─── Dataset entries ───
-- ==== Sys2Proof/Laws/Roles3.lean ====
section
/-!
SUPPORT. Roles3.lean: what leaves clusters and roles alone, one lemma per operation, in the order of the definitions (3 of 4).
Roles s t: clusters, pair role, Dual-Line, BIST and processor debug are those of s.
-/
set_option linter.all false
namespace Sys2Proof.Laws
open Sys2Proof Sys2Proof.Machine Sys2Proof.Safety

theorem runChecks_snd_roles {s0 : State} (s : State) (hk : Roles s0 s) : Roles s0 (runChecks s).2.2 :=
  runChecks_roles rfl hk

theorem endStage_roles {s0 : State} (s : State) (hk : Roles s0 s) : Roles s0 (endStage s) := by
  unfold endStage
  repeat (first | with_reducible assumption | with_reducible apply setCommit_roles | intro _ | with_reducible apply Roles.ite | simp only [Roles.upd] | dsimp only | split)

theorem discardStage_roles {s0 : State} (s : State) (hk : Roles s0 s) : Roles s0 (discardStage s) := by
  unfold discardStage
  repeat (first | with_reducible assumption | with_reducible apply endStage_roles | intro _ | with_reducible apply Roles.ite | simp only [Roles.upd] | dsimp only | split)

theorem execCfgStageOpen_roles {s0 : State} (r : Requester) (v : Nat) (s : State) (hk : Roles s0 s) : RolesO s0 (execCfgStageOpen r v s) := by
  unfold execCfgStageOpen
  repeat (first | with_reducible assumption | with_reducible apply RolesO.next | with_reducible apply RolesO.ite | with_reducible apply setCommit_roles | intro _ | with_reducible apply Roles.ite | simp only [Roles.upd] | dsimp only | split)

theorem execCfgStageSeal_roles {s0 : State} (r : Requester) (v : Nat) (s : State) (hk : Roles s0 s) : RolesO s0 (execCfgStageSeal r v s) := by
  unfold execCfgStageSeal
  repeat (first | with_reducible assumption | with_reducible apply RolesO.next | with_reducible apply RolesO.ite | with_reducible apply setCommit_roles | intro _ | with_reducible apply Roles.ite | simp only [Roles.upd] | dsimp only | split)

theorem execCheckerDone_roles {s0 : State} (s : State) (hk : Roles s0 s) : RolesO s0 (execCheckerDone s) := by
  unfold execCheckerDone
  repeat (first | with_reducible assumption | with_reducible apply RolesO.next | with_reducible apply RolesO.ite | with_reducible refine runChecks_roles (by with_reducible assumption) ?_ | with_reducible apply runChecks_snd_roles | with_reducible apply setCommit_roles | with_reducible apply mgtRecord_roles | intro _ | with_reducible apply Roles.ite | with_reducible apply Roles.iteSnd | with_reducible apply Roles.iteFst | simp only [Roles.upd] | dsimp only | split)

theorem execCfgStageAbort_roles {s0 : State} (r : Requester) (v : Nat) (s : State) (hk : Roles s0 s) : RolesO s0 (execCfgStageAbort r v s) := by
  unfold execCfgStageAbort
  repeat (first | with_reducible assumption | with_reducible apply RolesO.next | with_reducible apply RolesO.ite | with_reducible apply discardStage_roles | intro _ | with_reducible apply Roles.ite | simp only [Roles.upd] | dsimp only | split)

theorem sendCfg_roles {s0 : State} (d : DevId) (m : CfgMsg) (s : State) (hk : Roles s0 s) : Roles s0 (sendCfg d m s) := by
  unfold sendCfg
  repeat (first | with_reducible assumption | with_reducible apply sendMessage_roles | with_reducible apply emit_roles | intro _ | with_reducible apply Roles.ite | simp only [Roles.upd] | dsimp only | split)

theorem sendCfgAll_roles {s0 : State} (ds : List DevId) (m : CfgMsg) (s : State) (hk : Roles s0 s) : Roles s0 (sendCfgAll ds m s) := by
  unfold sendCfgAll
  repeat (first | with_reducible assumption | with_reducible apply eachOf_roles | with_reducible apply sendCfg_roles | intro _ | with_reducible apply Roles.ite | simp only [Roles.upd] | dsimp only | split)

theorem recordAbort_roles {s0 : State} (id reason : Nat) (voter : Option DevId) (s : State) (hk : Roles s0 s) : Roles s0 (recordAbort id reason voter s) := by
  unfold recordAbort
  repeat (first | with_reducible assumption | with_reducible apply mgtRecord_roles | intro _ | with_reducible apply Roles.ite | simp only [Roles.upd] | dsimp only | split)

theorem takeAbort_roles {s0 : State} (reason : Nat) (voter : Option DevId) (s : State) (hk : Roles s0 s) : Roles s0 (takeAbort reason voter s) := by
  unfold takeAbort
  repeat (first | with_reducible assumption | with_reducible apply recordAbort_roles | with_reducible apply discardStage_roles | intro _ | with_reducible apply Roles.ite | simp only [Roles.upd] | dsimp only | split)

theorem passOn_roles {s0 : State} (h : CommitHead) (s : State) (hk : Roles s0 s) : Roles s0 (passOn h s) := by
  unfold passOn
  repeat (first | with_reducible assumption | with_reducible apply sendCfgAll_roles | intro _ | with_reducible apply Roles.ite | simp only [Roles.upd] | dsimp only | split)

theorem takeCommit_roles {s0 : State} (s : State) (hk : Roles s0 s) : Roles s0 (takeCommit s) := by
  unfold takeCommit
  repeat (first | with_reducible assumption | with_reducible apply setCommit_roles | intro _ | with_reducible apply Roles.ite | simp only [Roles.upd] | dsimp only | split)

theorem decideCommit_roles {s0 : State} (s : State) (hk : Roles s0 s) : Roles s0 (decideCommit s) := by
  unfold decideCommit
  repeat (first | with_reducible assumption | with_reducible apply sendCfgAll_roles | with_reducible apply takeCommit_roles | with_reducible apply passOn_roles | intro _ | with_reducible apply Roles.ite | simp only [Roles.upd] | dsimp only | split)

theorem decideAbort_roles {s0 : State} (reason : Nat) (voter : Option DevId) (s : State) (hk : Roles s0 s) : Roles s0 (decideAbort reason voter s) := by
  unfold decideAbort
  repeat (first | with_reducible assumption | with_reducible apply takeAbort_roles | with_reducible apply sendCfgAll_roles | intro _ | with_reducible apply Roles.ite | simp only [Roles.upd] | dsimp only | split)

theorem takeVote_roles {s0 : State} (src : DevId) (yes : Bool) (reason : Nat) (s : State) (hk : Roles s0 s) : Roles s0 (takeVote src yes reason s) := by
  unfold takeVote
  repeat (first | with_reducible assumption | with_reducible apply decideAbort_roles | with_reducible apply decideCommit_roles | intro _ | with_reducible apply Roles.ite | simp only [Roles.upd] | dsimp only | split)

theorem startVote_roles {s0 : State} (head : CommitHead) (s : State) (hk : Roles s0 s) : Roles s0 (startVote head s) := by
  unfold startVote
  repeat (first | with_reducible assumption | with_reducible apply setCommit_roles | intro _ | with_reducible apply Roles.ite | simp only [Roles.upd] | dsimp only | split)

theorem execCfgStageStart_roles {s0 : State} (r : Requester) (v : Nat) (s : State) (hk : Roles s0 s) : RolesO s0 (execCfgStageStart r v s) := by
  unfold execCfgStageStart
  repeat (first | with_reducible assumption | with_reducible apply RolesO.next | with_reducible apply RolesO.ite | with_reducible apply startVote_roles | with_reducible apply sendCfgAll_roles | with_reducible apply takeVote_roles | intro _ | with_reducible apply Roles.ite | simp only [Roles.upd] | dsimp only | split)

theorem execVoteRequestReceive_roles {s0 : State} (src : DevId) (epoch : Nat) (head : CommitHead) (digest : Bytes) (s : State) (hk : Roles s0 s) : RolesO s0 (execVoteRequestReceive src epoch head digest s) := by
  unfold execVoteRequestReceive
  repeat (first | with_reducible assumption | with_reducible apply RolesO.next | with_reducible apply RolesO.ite | with_reducible apply showEpoch_roles | with_reducible apply sendCfg_roles | with_reducible apply setCommit_roles | intro _ | with_reducible apply Roles.ite | simp only [Roles.upd] | dsimp only | split)

theorem execVoteReceive_roles {s0 : State} (src : DevId) (epoch id : Nat) (yes : Bool) (reason : Nat) (s : State) (hk : Roles s0 s) : RolesO s0 (execVoteReceive src epoch id yes reason s) := by
  unfold execVoteReceive
  repeat (first | with_reducible assumption | with_reducible apply RolesO.next | with_reducible apply RolesO.ite | with_reducible apply showEpoch_roles | with_reducible apply takeVote_roles | intro _ | with_reducible apply Roles.ite | simp only [Roles.upd] | dsimp only | split)

theorem execVoteDeadline_roles {s0 : State} (s : State) (hk : Roles s0 s) : RolesO s0 (execVoteDeadline s) := by
  unfold execVoteDeadline
  repeat (first | with_reducible assumption | with_reducible apply RolesO.next | with_reducible apply RolesO.ite | with_reducible apply decideAbort_roles | intro _ | with_reducible apply Roles.ite | simp only [Roles.upd] | dsimp only | split)

theorem bumpEpochs_roles {s0 : State} (h : CommitHead) (s : State) (hk : Roles s0 s) : Roles s0 (bumpEpochs h s) := by
  unfold bumpEpochs
  repeat (first | with_reducible assumption | with_reducible apply Roles.foldl | intro _ | with_reducible apply Roles.ite | simp only [Roles.upd] | dsimp only | split)

theorem applyMap_roles {s0 : State} (m : PlacementItem) (s : State) (hk : Roles s0 s) : Roles s0 (applyMap m s) := by
  unfold applyMap
  repeat (first | with_reducible assumption | with_reducible apply updPart_roles | with_reducible apply Roles.foldl | intro _ | with_reducible apply Roles.ite | simp only [Roles.upd] | dsimp only | split)

theorem execAnnouncementReceive_roles {s0 : State} (src : DevId) (epoch : Nat) (head : CommitHead) (s : State) (hk : Roles s0 s) : RolesO s0 (execAnnouncementReceive src epoch head s) := by
  unfold execAnnouncementReceive
  repeat (first | with_reducible assumption | with_reducible apply RolesO.next | with_reducible apply RolesO.ite | with_reducible apply showEpoch_roles | with_reducible apply passOn_roles | with_reducible apply bumpEpochs_roles | intro _ | with_reducible apply Roles.ite | simp only [Roles.upd] | dsimp only | split)

theorem execFencedQuery_roles {s0 : State} (s : State) (hk : Roles s0 s) : RolesO s0 (execFencedQuery s) := by
  unfold execFencedQuery
  repeat (first | with_reducible assumption | with_reducible apply RolesO.next | with_reducible apply RolesO.ite | with_reducible apply sendCfgAll_roles | intro _ | with_reducible apply Roles.ite | simp only [Roles.upd] | dsimp only | split)

theorem sendRefuse_roles {s0 : State} (d : DevId) (p : PartId) (reason : Nat) (k : Packet) (s : State) (hk : Roles s0 s) : Roles s0 (sendRefuse d p reason k s) := by
  unfold sendRefuse
  repeat (first | with_reducible assumption | with_reducible apply sendTo_roles | with_reducible apply cntPart64_roles | intro _ | with_reducible apply Roles.ite | simp only [Roles.upd] | dsimp only | split)

theorem judgeEpoch_roles {s0 t : State} {v : Bool} {src : DevId} {e dt : Nat} {s : State} (e : judgeEpoch src e dt s = (v, t)) (hk : Roles s0 s) : Roles s0 t := by
  unfold judgeEpoch at e
  (try dsimp only at e)
  repeat' split at e
  all_goals (try cases e)
  all_goals repeat (first | with_reducible assumption | with_reducible apply showEpoch_roles | with_reducible apply cntDev_roles | intro _ | with_reducible apply Roles.ite | with_reducible apply Roles.iteSnd | with_reducible apply Roles.iteFst | simp only [Roles.upd] | dsimp only | split)

theorem judgeEpoch_snd_roles {s0 : State} (src : DevId) (e dt : Nat) (s : State) (hk : Roles s0 s) : Roles s0 (judgeEpoch src e dt s).2 :=
  judgeEpoch_roles (Prod.eta _).symm hk

theorem refuseEpoch_roles {s0 : State} (src : DevId) (p : PartId) (e : Nat) (k : Packet) (source : Nat) (quiet : Bool) (s : State) (hk : Roles s0 s) : Roles s0 (refuseEpoch src p e k source quiet s) := by
  unfold refuseEpoch
  repeat (first | with_reducible assumption | with_reducible apply cntDev_roles | with_reducible apply record_roles | with_reducible apply sendRefuse_roles | with_reducible apply sendCfg_roles | intro _ | with_reducible apply Roles.ite | simp only [Roles.upd] | dsimp only | split)

theorem stepLoses_roles {s0 : State} (h : Nat) (d : DevId) (s : State) (hk : Roles s0 s) : Roles s0 (stepLoses h d s) := by
  unfold stepLoses
  repeat (first | with_reducible assumption | with_reducible apply updComm_roles | with_reducible apply loseMember_roles | intro _ | with_reducible apply Roles.ite | simp only [Roles.upd] | dsimp only | split)

theorem endAborted_roles {s0 : State} (h : Nat) (s : State) (hk : Roles s0 s) : Roles s0 (endAborted h s) := by
  unfold endAborted
  repeat (first | with_reducible assumption | with_reducible apply cmdFail_roles | with_reducible apply updPart_roles | intro _ | with_reducible apply Roles.ite | simp only [Roles.upd] | dsimp only | split)

theorem raiseAbort_roles {s0 : State} (h code : Nat) (dev : DevId) (s : State) (hk : Roles s0 s) : Roles s0 (raiseAbort h code dev s) := by
  unfold raiseAbort
  repeat (first | with_reducible assumption | with_reducible apply endAborted_roles | with_reducible apply abortComm_roles | intro _ | with_reducible apply Roles.ite | simp only [Roles.upd] | dsimp only | split)

theorem recordLoss_roles {s0 : State} (h : Nat) (p : PartId) (d : DevId) (s : State) (hk : Roles s0 s) : Roles s0 (recordLoss h p d s) := by
  unfold recordLoss
  repeat (first | with_reducible assumption | with_reducible apply record_roles | intro _ | with_reducible apply Roles.ite | simp only [Roles.upd] | dsimp only | split)

theorem loseFrom_roles {s0 : State} (h : Nat) (d : DevId) (s : State) (hk : Roles s0 s) : Roles s0 (loseFrom h d s) := by
  unfold loseFrom
  repeat (first | with_reducible assumption | with_reducible apply recordLoss_roles | with_reducible apply updComm_roles | with_reducible apply abortComm_roles | with_reducible apply markUnreachable_roles | with_reducible apply endAborted_roles | with_reducible apply stepLoses_roles | intro _ | with_reducible apply Roles.ite | simp only [Roles.upd] | dsimp only | split)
───
Above is a listing; print exactly its lines from the one with "quiet s) := by" through the one with "unfold refuseEpoch", and no other lines.

| Output of the exercise |
theorem refuseEpoch_roles {s0 : State} (src : DevId) (p : PartId) (e : Nat) (k : Packet) (source : Nat) (quiet : Bool) (s : State) (hk : Roles s0 s) : Roles s0 (refuseEpoch src p e k source quiet s) := by
  unfold refuseEpoch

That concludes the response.